Дрожа от напряжения, Чарли приподнялся, встал на колени и, наконец, присел на корточки, задыхаясь и переводя дух. Голова его склонилась, и он принялся рассматривать коричневый твид своих брюк, словно ткань эта была занавесом, за которым скрывалось нечто ужасное.
Так оно и было!
– Мой коричневый костюм! – прошептал Чарли.
Да, это был его твидовый коричневый костюм, а на бедре, на брюках – дыра с рваными краями, под которой вспух болезненно ноющий синяк. А это значит, что утром Чарли не переодевался, чтобы пойти на работу. Более того, накануне он даже не добрался до площадки второго этажа, а вместо этого оказался здесь.

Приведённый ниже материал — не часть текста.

-- ==== Sys2Proof/Tests/Slice0.lean ====
section
/-! SUPPORT. Tests: the well-formedness checks refuse, words of the spec's encodings decode, worked examples of the spec come out, and the hypotheses of every statement are met. Expected values stand in the rules cited or are computed from them by hand. -/

namespace Sys2Proof.Tests

set_option Elab.async false

open Sys2Proof Sys2Proof.Machine Sys2Proof.Spec

/-- The next state of an outcome. -/
def out (o : Host.Outcome State Fault Refusal) : State := match o with | .next s => s | _ => {}
/-- Whether an outcome is a next state. -/
def isNext (o : Host.Outcome State Fault Refusal) : Bool := match o with | .next _ => true | _ => false
/-- A kernel header (R179): a mode, a team of one, all banks named, 1 tree entry, 1 buffer ring, 4 word tests, 2 copy
descriptors, 4 barriers, 2 fabric buffers, and a kind of level 0. -/
def hdrOf (mode kind : Nat) : List Byte :=
  natLe 128 (mode * 2 ^ 16 + 2 ^ 24 + 0xFFFF * 2 ^ 192 + 4 * 2 ^ 208 + 2 ^ 224 + 2 * 2 ^ 240 + 4 * 2 ^ 256 + 2 * 2 ^ 272 + 2 ^ 384 +
    kind * 2 ^ (512 + 62))
/-- A task running on core 0, context 0. -/
def task0 : Task :=
  { team := 1, st := .running, run := .sending, started := true, cls := 2, occ := true, hdr := hdrOf 0 0, btt := List.replicate 32 0 }
/-- The module after power-on with that task, a partition of 4,096 bytes of scratchpad and the tick running, in team cycle
10. -/
def base : State :=
  { State.reset with
    tasks := [(1, task0)], banks := [(0, { spadSize := 4096 })], env := { task := 1, cyc := 10, lc := 10 }, now := 100, tickBase := some 0 }
/-- The same with registers in the context's bank. -/
def withRegs (l : List (Nat × Word)) : State := { base with banks := [(0, { spadSize := 4096, s := l })] }
/-- The writes on their way, by offset from the operation's cycle. -/
def writes (o : Host.Outcome State Fault Refusal) : List (Nat × Write) := ((out o).bank 0).pend.map fun l => (l.due - 10, l.w)
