-- ==== Sys2Proof/Syntax.lean ====
section
/-! DEFINITION. The commands of the block: one constructor of `Instr` per row of opcode_table.json, with the
decoded fields of the command's record, frame or event as operands. -/

namespace Sys2Proof

/-- The parties that access registers (R405, R408). -/
inductive Accessor where
  | pf
  | vf (n : Fin 64)
  | spi
  | uart
  | jtag
deriving DecidableEq, Repr

/-- The head of a command record (R380): issuing function, TENANT, USER, and whether every RSV bit is clear. -/
structure HostHdr where
  func : Func
  tenant : Tenant
  user : BitVec 64
  rsvClear : Bool
deriving DecidableEq, Repr

/-- Ring descriptor (R160). -/
structure RingDesc where
  base : BitVec 64
  cons : BitVec 64
  log2 : Byte
  func : Byte
  vector : BitVec 16
  notify : Byte
  serve : DevId
  rsvClear : Bool
deriving DecidableEq, Repr

/-- Sampler settings block (R148). -/
structure Sampler where
  seed : BitVec 64
  temp : F32
  topK : BitVec 16
  topP : F32
  minP : F32
  rep : F32
  freq : F32
  pres : F32
  track : Byte
  rsvClear : Bool
deriving DecidableEq, Repr

/-- A Steeple pattern image (R154). Each range is its 8-byte entry; NEXT runs state by state, 16 classes each. -/
structure Pattern where
  len : Nat
  nstates : Byte
  nranges : Byte
  flags : Byte
  state : Byte
  accept : BitVec 256
  ranges : List (BitVec 64)
  next : List Byte
  rsvClear : Bool
deriving DecidableEq, Repr

/-- Submission block (R382) with the prompt tokens it points at. -/
structure SubmitBlock where
  sampler : Sampler
  ring : RingDesc
  ttft : Word
  tbt : BitVec 24
  promptLen : BitVec 23
  maxNew : BitVec 23
  model : Byte
  npat : Byte
  patterns : List Pattern
  blockLen : Nat
  rsvClear : Bool
  tokens : List Word
deriving DecidableEq, Repr

/-- Extension operands of a RESUME (R380): tokens and the new bound. -/
structure ExtArg where
  tokens : List Word
  maxNew : BitVec 23
deriving DecidableEq, Repr

/-- SQ_OPEN operands (R380, R219). -/
structure SqOpenArg where
  queue : BitVec 16
  target : DevId
  pathTable : Byte
  mode : Byte
  rxCtx : BitVec 16
  descLog2 : Byte
  cplLog2 : Byte
  vector : BitVec 16
  descRing : BitVec 64
  cplRing : BitVec 64
  rateMax : Word
deriving DecidableEq, Repr

/-- RQ_OPEN operands (R380, R249). -/
structure RqOpenArg where
  rxCtx : BitVec 16
  queue : BitVec 16
  source : DevId
  bufLog2 : Byte
  vector : BitVec 16
  counter : BitVec 16
  bufRing : BitVec 64
  cplRing : BitVec 64
deriving DecidableEq, Repr

/-- Bib update record (R273). -/
structure BibRecord where
  key : BitVec 128
  care : BitVec 128
  prio : BitVec 16
  part : BitVec 4
  op : Byte
  result : BitVec 64
  rsvClear : Bool
deriving DecidableEq, Repr

/-- A descriptor (R220). -/
structure Descriptor where
  op : Byte
  ctl : Byte
  waitCtr : BitVec 16
  waitVal : Word
  incCtr : BitVec 16
  len : Word
  localKey : BitVec 16
  localOff : BitVec 48
  rkey : BitVec 16
  remote : BitVec 64
  operand0 : BitVec 64
  operand1 : BitVec 64
  user : BitVec 64
  rsvClear : Bool
deriving DecidableEq, Repr

/-- A receive buffer entry (R249). -/
structure RxBuffer where
  localKey : BitVec 16
  localOff : BitVec 48
  len : Word
  rsvClear : Bool
deriving DecidableEq, Repr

Встать он был пока не в состоянии, а потому начал медленно поворачиваться вокруг, с трудом переставляя колени и слегка двигая головой, чтобы осмотреться. На мгновение остановившись, провел ладонью по подбородку – щетина нормальной длины для человека, вернувшегося со свидания, перед которым он тщательно побрился.
Повернувшись, наконец, вокруг собственной оси, Чарли увидел на закругленной стене вытянутый овал, края которого источали неяркий серебристый свет. Это был первый предмет, за который смогло зацепиться его зрение. Чарли уставился на серебристый овал, напрягся, чтобы определить, что это, но – тщетно.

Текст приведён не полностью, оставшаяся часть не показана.